**Prompt:**
Within the data below, find the string "fresh" and return each line where it occurs.

**Data to examine:**
-- ==== Sys2Proof/Machine/Foxglove.lean ====
section
/-! DEFINITION. The meanings of the slot-guard and admission rows (R250 to R290), the end of a faulted step (R133), and
the retirement of a lane row (R43, R44). -/
namespace Sys2Proof.Machine

/-- GATE_CYCLE_BOUNDARY (R251, R252): the next boundary of the schedule, with the swap of an armed change set where it is
due there. -/
def execGateCycleBoundary (s : State) : Host.Outcome State Fault Refusal :=
  if s.fld R.fxgGate 31 [] 0 0 = 0 then .next s
  else if s.swapDue then .next s.swap
  else .next s.boundary

/-- GATE_ENTRY_BOUNDARY (R252): the next entry of logical cluster c comes into force; the end of the last entry is the
cycle's boundary. -/
def execGateEntryBoundary (c : Nat) (s : State) : Host.Outcome State Fault Refusal :=
  let i := s.entryOf c + 1
  if c ≥ s.numClusters ∨ i ≥ (s.operList c).length then .next s
  else .next ((s.advanceTo (s.lcOfArt (s.entryStart c i))).enterEntry c i)

/-- DIE_RATE_UPDATE (R268): at the next multiple of 4,096 LC ticks each enabled die's RATE takes its measured value; a
die that is disabled or off, or whose RATE is 0, shows STOPPED. -/
def execDieRateUpdate (rates : List Nat) (s : State) : Host.Outcome State Fault Refusal :=
  let s := s.advanceTo ((s.lc / 4096 + 1) * 4096)
  .next ((List.range 16).foldl (fun s d =>
    let s := s.pmuSync d
    let on := s.dieOn d && s.pdOn (2 * d + 1)
    let v := if on then min (rates.getD d 0) 65535 else 0
    (s.setFld R.fxgDieRate 31 [d] 15 0 v).setFld R.fxgDieRate 31 [d] 16 16 (b2n (v == 0))) s)

/-- FXG_APPLY (R260): PRM_FXG_CMD written with APPLY and GO. -/
def execFxgApply (m : Master) (v : BitVec 64) (s : State) : Host.Outcome State Fault Refusal :=
  .next (s.guardWrite m R.prmFxgCmd 31 [] (fun s => s.writeFxgCmd (setField v 3 0 1 ||| 0x100)))

/-- FXG_CANCEL (R263): PRM_FXG_CMD written with CANCEL and GO. -/
def execFxgCancel (m : Master) (v : BitVec 64) (s : State) : Host.Outcome State Fault Refusal :=
  .next (s.guardWrite m R.prmFxgCmd 31 [] (fun s => s.writeFxgCmd (setField v 3 0 2 ||| 0x100)))

/-- FXG_VALIDATION_DONE (R260, R261): the validation that runs ends. -/
def execFxgValidationDone (s : State) : Host.Outcome State Fault Refusal :=
  if s.changeState = 1 then .next s.fxgValidated else .next s

/-- FXG_SWAP (R262): the armed change set swaps at its boundary. -/
def execFxgSwap (s : State) : Host.Outcome State Fault Refusal := if s.swapDue then .next s.swap else .next s

/-- FXG_DRAIN_EMPTY (R267): DRAINING ends when no step of the previous epoch is left. -/
def execFxgDrainEmpty (s : State) : Host.Outcome State Fault Refusal :=
  if s.changeState = 3 ∧ s.prevSteps = false then .next s.endDrain else .next s

/-- FXG_DRAIN_TIMEOUT (R267): after DRAIN_GC gate cycles the queued steps of the previous epoch complete STALE_EPOCH. -/
def execFxgDrainTimeout (s : State) : Host.Outcome State Fault Refusal :=
  if s.changeState = 3 ∧ s.fld R.fxgEpoch 31 [] 47 40 = 0 then .next (s.staleSteps.endDrain) else .next s

/-- ADMISSION_DECISION (R274): the admission unit places what it can. -/
def execAdmissionDecision (s : State) : Host.Outcome State Fault Refusal := .next (s.admission s.steps.length)

/-- RADIO_STEP_PLACEMENT (R277): the oldest RADIO step that waits is placed on LBASE onward once each of those clusters
is in a RADIO entry and free. -/
def execRadioStepPlacement (s : State) : Host.Outcome State Fault Refusal :=
  match s.steps.find? (fun r => r.st == .waiting && r.radio) with
  | none => .next s
  | some r =>
    let ps := (List.range r.width).filterMap (fun i => s.physCluster (r.lbase + i))
    let exact := s.exactMode r.epoch 0
    let fits (p : Nat) : Bool :=
      s.clusterFree p && !(s.quarantined.contains (s.logCluster p)) && s.typeOf (s.logCluster p) == 0 &&
      s.sliceOk (p / 8) r exact &&
      decide (s.streamSum (p / 8) + ((ps.filter (fun x => x / 8 == p / 8)).length) * r.rate ≤ 26)
    if ps.length = r.width ∧ ps.all fits ∧ s.tamperStop = false ∧ s.gstopped = false ∧ s.replayHolds 0 = false ∧ r.eligible ∧
        s.drainedOut r = false then .next (s.place r ps exact)
    else .next s

/-- The registers of a context at step cycle 0 (R84). -/
def startCtx (q : Seq) (r : StepRec) (k : Nat) : Ctx :=
  let c := q.ctx k
  if !(bitOf r.ctxMask k) then c
  else { c with
    st := .ready, pc := r.entries.getD k 0
    s := [(0, BitVec.ofNat 64 q.rank), (1, BitVec.ofNat 64 r.width), (2, BitVec.ofNat 64 r.args), (3, BitVec.ofNat 64 k)] }

/-- The most lane cycles from the decision to step cycle 0 (R271): a tenant image loads in BULK, with no bound. -/
def State.startBound (s : State) (r : StepRec) (fresh : Bool) (dt : Nat) : Nat :=
  if !fresh then min dt 128 else if r.radio then min dt (128 + cdiv (r.codeLen * 32) 1024) else dt

/-- STEP_START (R84, R271): step cycle 0 begins on logical cluster c, dt lane cycles after the decision, and context 0
issues its entry bundle at step cycle 4. -/
def execStepStart (c dt : Nat) (s : State) : Host.Outcome State Fault Refusal :=
  match s.physCluster c with
  | none => .next s
  | some p =>
    let u := SeqUnit.cluster p
    let q := s.seq u
    match s.holder p with
    | none => .next s
    | some r =>
      if !q.active || q.started || q.stopped || q.dbgHalted then .next s
      else
        let dt := s.startBound r q.loaded dt
        let start := r.placedLc + q.lcStart + cdiv (dt * 4096) (max q.lcRate 1)
        let s := s.advanceTo start
        let ctxs := (List.range 8).map (fun k => (k, startCtx q r k))
        let q := { q with ctxs := ctxs, started := true, cyc := 0, lcStart := start, idleFrom := 0 }
        let s := s.trace (p / 8) (some 0) 0x01 (p % 8) r.part (leBytes 4 r.cmdId ++ leBytes 4 0 ++ leBytes 8 r.declared)
        .next (s.setSeq u { q.setCtx 0 { q.ctx 0 with st := .running } with run := some 0, last := 0, next := 4 })

/-- STEP_COMMIT_DECISION (R278): a step whose clusters all reached DONE in time commits. -/
def execStepCommitDecision (step : Nat) (s : State) : Host.Outcome State Fault Refusal :=
  match s.stepAt step with
  | none => .next s
  | some r => if s.commitReady r && !r.replay then .next (s.commitStep r) else .next s

/-- ABORT_AT_EDGE (R282): the slot guard aborts the step on logical cluster c at the first lane cycle at or after its
deadline. -/
def execAbortAtEdge (c : Nat) (s : State) : Host.Outcome State Fault Refusal :=
  match s.physCluster c with
  | none => .next s
  | some p => match s.holder p with
    | none => .next s
    | some r => match r.deadline with
      | none => .next s
      | some d =>
        let u := SeqUnit.cluster p
        if s.commitReady r || r.st == .draining then .next s
        else
          let s := s.advanceTo d
          let q := s.seq u
          let n := if q.dbgHalted then q.cycles else if q.started then q.edgeCycle d else 0
          let s := s.cutAt u n
          -- an exception recorded on the way fixes the step's status instead (R134, R284)
          match s.holder p with
          | none => .next s
          | some r => if r.st == .draining then .next s else .next (s.abortOn r p n)

/-- FAULT_DRAIN_COMPLETE (R133, R134): once every operation of a faulted step has ended, the step completes with its
status and releases its clusters. -/
def execFaultDrainComplete (step : Nat) (s : State) : Host.Outcome State Fault Refusal :=
  match s.stepAt step with
  | none => .next s
  | some r =>
    if r.st != .draining || r.replay then .next s else .next (s.endDrained r)

/-! COMMIT. -/

/-- The registers that record a shadow mismatch on a cluster (R541, R545). The lane supply voltage is a free value. -/
def State.shadowSnap (s : State) (p : Nat) : State :=
  let d := p / 8
  let q := s.seq (.cluster p)
  let v := s.draw
  let temp := v.2.fld R.prmTemp 31 [d / 8] (8 * (d % 8) + 7) (8 * (d % 8))
  let busy := ((List.range 8).filter (fun l => (s.holder (8 * d + l)).isSome)).length
  let w := temp + v.1 % 65536 * 2 ^ 8 + s.dieRate d * 2 ^ 24 + busy * 2 ^ 40 + s.streamSum d * 2 ^ 44 +
    s.shadowRow.getD p 0 * 2 ^ 50 + b2n q.form * 2 ^ 53
  let s := (v.2.setReg R.dhlShSnap0 d [p % 8] (BitVec.ofNat 64 w)).setReg R.dhlShSnap1 d [p % 8]
    (BitVec.ofNat 64 (v.2.cycleLc (.cluster p) q.cyc))
  let s := (s.setFld R.dhlClRstate d [p % 8] 2 0 4).setFld R.dhlClRstate d [p % 8] 63 32 (s.unitCmd (.cluster p))
  (s.bumpFld R.dhlShStat d [] 63 48 1).stateEvent (R.dhlClRstate.at d [p % 8]) 0 4

/-- A shadow mismatch (R541): the attempt is aborted on every cluster of the step without counting, and the cluster is
shadow-quarantined. -/
def State.shadowMismatch (s : State) (p : Nat) : State :=
  match s.holder p with
  | none => s
  | some r => ((s.shadowSnap p).abortNow r false).withdraw p

/-- COMMIT (R119, R541): CTL COMMIT from context 0 occupies the cluster for 8 lane cycles and ends its part of the step.
`mis` says that the shadow CRCs of a shadowed step differ. -/
def execCommit (u : SeqUnit) (mis : Bool) (w : Bundle) (s : State) : Host.Outcome State Fault Refusal :=
  let t := s.issue u (w.withCtl .commit)
  match u with
  | .iris _ => .next t
  | .cluster p =>
    if mis && (t.seq u).committing && (t.seq u).spareBusy then .next (t.shadowMismatch p) else .next t

/-! Runtime sparing. -/

/-- The physical row of a logical row of a cluster (R41, R43). -/
def State.physRow (s : State) (p k : Nat) : Nat :=
  match (s.seq (.cluster p)).rowMap.find k with
  | some r => r
  | none => match s.ident.fusedRow.find p with
    | none => k
    | some f => if k < f then k else k + 1

/-- A logical row retired (R43, R44): mapped onto the held spare, or the cluster withdrawn where it holds none. -/
def State.retireRow (s : State) (p k : Nat) : State :=
  let u := SeqUnit.cluster p
  if s.hasSpare p then
    let old := s.physRow p k
    let q := s.seq u
    (s.setSeq u { q with rowMap := q.rowMap.put k 8, spareUsed := true, retiredPhys := old }).setFld
      R.dhlClStatus (p / 8) [p % 8] 11 8 old
  else s.withdraw p

/-- DHL_CL_SPARE_CMD written (R43): on a fenced cluster with SPARE_BUSY 0 the row is retired, otherwise the command is
refused. -/
def State.writeSpare (s : State) (m : Master) (d l : Nat) (v : Word) : State :=
  if !(v.getLsbD 8) then s
  else
    let p := 8 * d + l
    if !(s.fenced 1 (s.logCluster p)) || (s.seq (.cluster p)).spareBusy then s.refuseReg m R.dhlClSpareCmd d [l] v
    else s.retireRow p (getField v 2 0)

/-- SPARE_RETIRE (R43): DHL_CL_SPARE_CMD of local cluster lc of a die written with GO. -/
def execSpareRetire (m : Master) (die lc : Nat) (v : BitVec 64) (s : State) : Host.Outcome State Fault Refusal :=
  .next (s.guardWrite m R.dhlClSpareCmd (die % 16) [lc % 8] (fun s => s.writeSpare m (die % 16) (lc % 8) (v ||| 0x100)))

end Sys2Proof.Machine
end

**Task response:**
def State.startBound (s : State) (r : StepRec) (fresh : Bool) (dt : Nat) : Nat :=
  if !fresh then min dt 128 else if r.radio then min dt (128 + cdiv (r.codeLen * 32) 1024) else dt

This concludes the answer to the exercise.